John Parson appeals from a jury conviction for second degree assault in violation of § 565.060 RSMo 1986. Appellant was sentenced as a prior offender to three years’ imprisonment. We affirm.

Because appellant does not challenge the sufficiency of the evidence, we need not relate it in detail. Viewed in a light most favorable to the verdict, the evidence at trial established the following facts. Near midnight on July 11, 1989, the victim was working as a cashier at a fast-food restaurant in St. Louis. At that time, appellant *107 approached the walk-up window, and soon thereafter appellant and the victim argued about appellant’s order. While the victim’s arm was outside the window, appellant grabbed the victim’s arm and slammed the window shut. During the struggle, appellant pulled out a shiny object which looked like a knife or razor and struck the victim’s hand between the index finger and thumb. The victim sustained a cut to his hand.

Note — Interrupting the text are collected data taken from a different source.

/-- The next window's preparation begins at the end of the one before, with nothing to write and every device ON; then the
WINDOW_END, whose power-down check leaves the devices of the window in the view ON (R136, R158). -/
theorem test_next_window_keeps_power :
    ((after .windowEnd (after .preparationRequest (withCore
        (fun c => { c with psc := { c.psc with power := ⟨.on, .on, .on, .on⟩ } })
        (atTime 5160 (withTable [{ granted ⟨2, 1⟩ .B .measure 5000 0 160 with state := .active, prepared := some false },
          granted ⟨3, 1⟩ .A .measure 5164 0 64] up))))).core.psc.power) = ⟨.on, .on, .on, .on⟩ := by decide +kernel

theorem test_witness_WindowEnds :
    (dueEnd activeWindow.env activeWindow.core).map (fun r => (r.state, r.repeats)) = some (.active, none)
      ∧ (dueEnd (atTime 5160 waitingWindow).env waitingWindow.core).map (fun r => r.state) = some .preparing
      ∧ (repeating 0).repeats.isSome = true ∧ (access1 0 0).repeats = none
      ∧ (access1 0 0).state ≠ .active ∧ (access1 0 0).state ≠ .preparing := by decide +kernel

/-! #### Calls and texts -/

theorem test_witness_VoiceCommands_open :
    Acts (serving .B up) .B ∧ (serving .B up).core.voiceSession = none
      ∧ ((serving .B up).core.csc.get .B).coverage = .inService ∧ (serving .B up).env.supply ≠ .low
      ∧ sessionCount (serving .B up).core < 8 ∧ Acts up .A ∧ up.core.voiceSession = none := by decide +kernel

def connected : Reservation :=
  { newRecord .B .voice 200100 0 (160 : Half).toNat 1250 ((2 : Byte).setWidth 3) with
    emergency := false, repeats := some ⟨(640 : Half).toNat, 0⟩, session := some ⟨0, 1⟩ }

theorem test_witness_VoiceCommands_connect :
    Acts setupCall .B
      ∧ setupCall.core.session ⟨0, 1⟩ = some ⟨⟨0, 1⟩, .B, .voice ⟨false, none, 0⟩⟩
      ∧ badConnect setupCall.env.count 640 160 200100 2 = false
      ∧ ∃ c g start, createRecord setupCall.env connected (restartMonitor (.stack .B) setupCall).core
        = (c, .created g start) :=
  ⟨by decide +kernel, by decide +kernel, by decide, _, _, _, rfl⟩

/-- The longest and the shortest text, a queue with three texts, and a head with and without its deadline. -/
def threeTexts : State := withSession (sentText none) ⟨[⟨2, 7⟩, ⟨3, 1⟩, ⟨4, 1⟩], []⟩ (serving .A up)

theorem test_witness_TextCommands :
    Acts threeTexts .A ∧ 1 ≤ (16 : Byte).toNat ∧ (16 : Byte).toNat ≤ 16 ∧ 16 ≤ (3200 : Half).toNat
      ∧ (3200 : Half).toNat ≤ 3200 ∧ (7 : Byte).toNat ≤ 7 ∧ (threeTexts.core.queue .A).length < 4
      ∧ sessionCount threeTexts.core < 8
      ∧ Acts waitingText .A ∧ waitingText.core.session ⟨2, 7⟩ = some (sentText (some 584772))
      ∧ threeTexts.core.session ⟨2, 7⟩ = some (sentText none) ∧ (1 : Byte).toNat ≤ 1
      ∧ waitingText.env.load.phase ≠ .notBegun
      ∧ (waitingText.core.headText .A).map (fun p => p.2.deadline) = some (some 584772)
      ∧ atOrAfter (atTime 584772 waitingText).env.count 584772 = true := by decide +kernel

def bodyWith (urgent : Bool) (notBefore : Option Time) (retries : Nat) : TextBody :=
  ⟨.sending, 2, 0, 640, urgent, 1250, 2, retries, none, none, notBefore, false⟩
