/-- Of the 256 CODE values all but the seven of the table are no command. -/
theorem rejectedCodes_length :
    ((List.range 256).filter fun c => (decode (.command (BitVec.ofNat 32 c))).toOption.isNone).length = 249 := by
  have unassigned : ((List.range 256).filter fun c => (decode (.command (BitVec.ofNat 32 c))).toOption.isNone) =
      (List.range 256).filter fun c => decide (c ∉ commandCodes) := by
    refine List.filter_congr fun c hc => ?_
    rw [Bool.eq_iff_iff, decide_eq_true_eq]
    exact decode_command_isNone_iff (List.mem_range.1 hc)
  have bound : ∀ k ∈ commandCodes, k < 256 := by decide
  have count := length_filter_notMem (List.nodup_range (n := 256)) (show commandCodes.Nodup by decide) fun k hk =>
    List.mem_range.2 (bound k hk)
  rw [unassigned]
  rw [List.length_range] at count
  exact Nat.add_right_cancel (m := commandCodes.length) count

/-! ### The pixels of a chunk byte, by kind (R95) -/

theorem chunkPixels_long {b : Byte} (h7 : b.getLsbD 7 = false) : chunkPixels b = b.toNat % 64 + 8 := by
  rw [chunkPixels, if_pos ((extract7_iff b).2 h7), BitVec.extractLsb'_toNat, Nat.shiftRight_zero]

theorem chunkPixels_uncomp {b : Byte} (h7 : b.getLsbD 7 = true) (h6 : b.getLsbD 6 = false) : chunkPixels b = 6 := by
  rw [chunkPixels, if_neg (by rw [extract7_iff, h7]; decide), if_pos ((extract6_iff b).2 h6)]

theorem chunkPixels_short {b : Byte} (h7 : b.getLsbD 7 = true) (h6 : b.getLsbD 6 = true) :
    chunkPixels b = b.toNat / 4 % 8 + 1 + b.toNat % 4 + 1 := by
  rw [chunkPixels, if_neg (by rw [extract7_iff, h7]; decide), if_neg (by rw [extract6_iff, h6]; decide), BitVec.extractLsb'_toNat,
    BitVec.extractLsb'_toNat, Nat.shiftRight_eq_div_pow, Nat.shiftRight_zero, Nat.add_assoc _ _ 1]

theorem chunkPixels_bounds (b : Byte) : 2 ≤ chunkPixels b ∧ chunkPixels b ≤ 71 := by
  cases h7 : b.getLsbD 7 with
  | false => rw [chunkPixels_long h7]; omega
  | true =>
    cases h6 : b.getLsbD 6 with
    | false => rw [chunkPixels_uncomp h7 h6]; decide
    | true => rw [chunkPixels_short h7 h6]; omega

/-! ### The obligations -/

/-- Settles O1: each form's decoder reads back the fields that its layout wrote, an operand in its range fitting its field. -/
theorem decodeEncodeRoundTrip : Obligations.DecodeEncodeRoundTrip := by
  unfold Obligations.DecodeEncodeRoundTrip
  intro i hwf
  cases i with
  | long c n =>
    simp only [Instr.wf, Bool.and_eq_true, decide_eq_true_eq] at hwf
    obtain ⟨low, high⟩ := hwf
    exact congrArg Except.ok (decodeChunk_longByte c low high)
  | uncomp p => exact congrArg Except.ok (decodeChunk_uncompByte p)
  | short c r1 r2 =>
    simp only [Instr.wf, Bool.and_eq_true, decide_eq_true_eq] at hwf
    obtain ⟨⟨low1, high1⟩, low2, high2⟩ := hwf
    exact congrArg Except.ok (decodeChunk_shortByte c low1 high1 low2 high2)
  | header c0 w h =>
    rw [encode, decode_header_of_magic rfl (isMagic1_headerByte1 c0), headerByte1_bit0, highByte_append_lowByte, highByte_append_lowByte]
  | curReset | curRead | encInit | encStep | encRun | decInit | decPixel => rfl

Appellant in his first point raises instructional error. The trial began on March 26, 1990, and at 11:25 a.m. on March 27, 1990, the jury retired to deliberate. At 1:05 p.m., the jury was excused for lunch; deliberations resumed at 3:00 p.m. At 4:50 p.m., the trial court informed counsel it was going to give MAI-CR 3d 312.10 1 the “hammer” instruction. At 4:52 p.m., after the jury had been deliberating for about three and one-half hours, the court recalled the jury into the courtroom and on its own motion over the objection of appellant’s counsel stated to the jury: “[Y]ou have been deliberating this case now for some substantial period of time_Without telling me how you stand with reference to guilt or non-guilt, ... can you tell me, Mr. Foreman or Forelady, how you stand numerically?” The foreman replied, “We’re eight to four.” The trial court then gave MAI-CR 3d 312.10. The jury retired for further deliberations and returned at 5:30 p.m. with a verdict finding appellant guilty of second degree assault.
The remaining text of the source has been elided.